I'm a teacher. That's why, in my classroom, we're trying to move to a Flipped Classroom model. It's where, instead of doing homework like worksheets/skills practice, students watch the instruction at home on the internet (or on a smartphone). Then during class, they do the practice and application.

So students watch a video that has a lecture on calculating molar weight at home, then they come to class, check for understanding and do the lab where they calculate molar weight. Compare that to getting a lecture on molar weight with a few examples and checking for understanding in class, then being given a worksheet with examples as homework, then skipping the lab because there's no time to do it.

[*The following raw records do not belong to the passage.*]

/-- A control read under a free tag: held under its entry, or answered with the block as it stands with that entry. -/
theorem State.controlRead_eq (s : State) (i : SlotId) (r : Record) (ht : (s.slot i).tagBusy r.tag = false) :
    s.controlRead i r =
      let offset := r.start - Config.controlBase
      if offset = 16 ∧ (s.slot i).holdsGradeRead = true then s.takeEntry i (r.toControl .read)
      else s.say [.frame i ((s.takeEntry i (r.toControl .read)).windowBlock i offset), reply i r.tag .good] := by
  have hf := s.freeEntry_takeEntry i r.tag (r.toControl .read) rfl ht
  have hh : ((s.takeEntry i (r.toControl .read)).slot i).holdsGradeRead = (s.slot i).holdsGradeRead := by
    rw [State.takeEntry_slot]; rfl
  simp only [State.controlRead, hh, State.freeEntry_say, hf]

/-- No block of the window but STATUS shows an entry. -/
theorem State.windowBlock_takeEntry (s : State) (i : SlotId) (c : Cmd) (offset : Nat) (h : offset ≠ 0) :
    (s.takeEntry i c).windowBlock i offset = s.windowBlock i offset := by
  have ha : ∀ j, ((s.takeEntry i c).slot j).attention = (s.slot j).attention := by
    intro j
    by_cases hj : j = i
    · subst hj; rw [State.takeEntry_slot]; rfl
    · rw [State.takeEntry, State.slot_modSlot_ne s _ hj]
  have hsum : (s.takeEntry i c).attentionSummary = s.attentionSummary := by
    simp only [State.attentionSummary, ha]
  have hshelf : (s.takeEntry i c).shelfBlock = s.shelfBlock := by
    unfold State.shelfBlock; rw [hsum]; rfl
  unfold State.windowBlock
  simp only [State.takeEntry_slot, hshelf]
  split <;> first | rfl | exact absurd rfl h

end Sys2Proof.Machine
end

Maybe I'll put together a post about it.
posted by guster4lovers at 3:14 PM on February 8, 2012 [4 favorites]


I don't understand why kids have to do so much homework. I really don't. After school is for playing outside, then there is dinner and cleaning up, and then an hour between 7 and 8 for family interaction. Typically, we try to spend a maximum of 30 minutes on homework at this time, but it's not possible because there are so many projects, and instructions to look stuff up on YouTube and find photos and download them and print them out and create "rap songs" and book covers and all sorts of other stuff that should be done during class time.

Homework is intended to reinforce what is taught during the day, not to engage in and learn new concepts.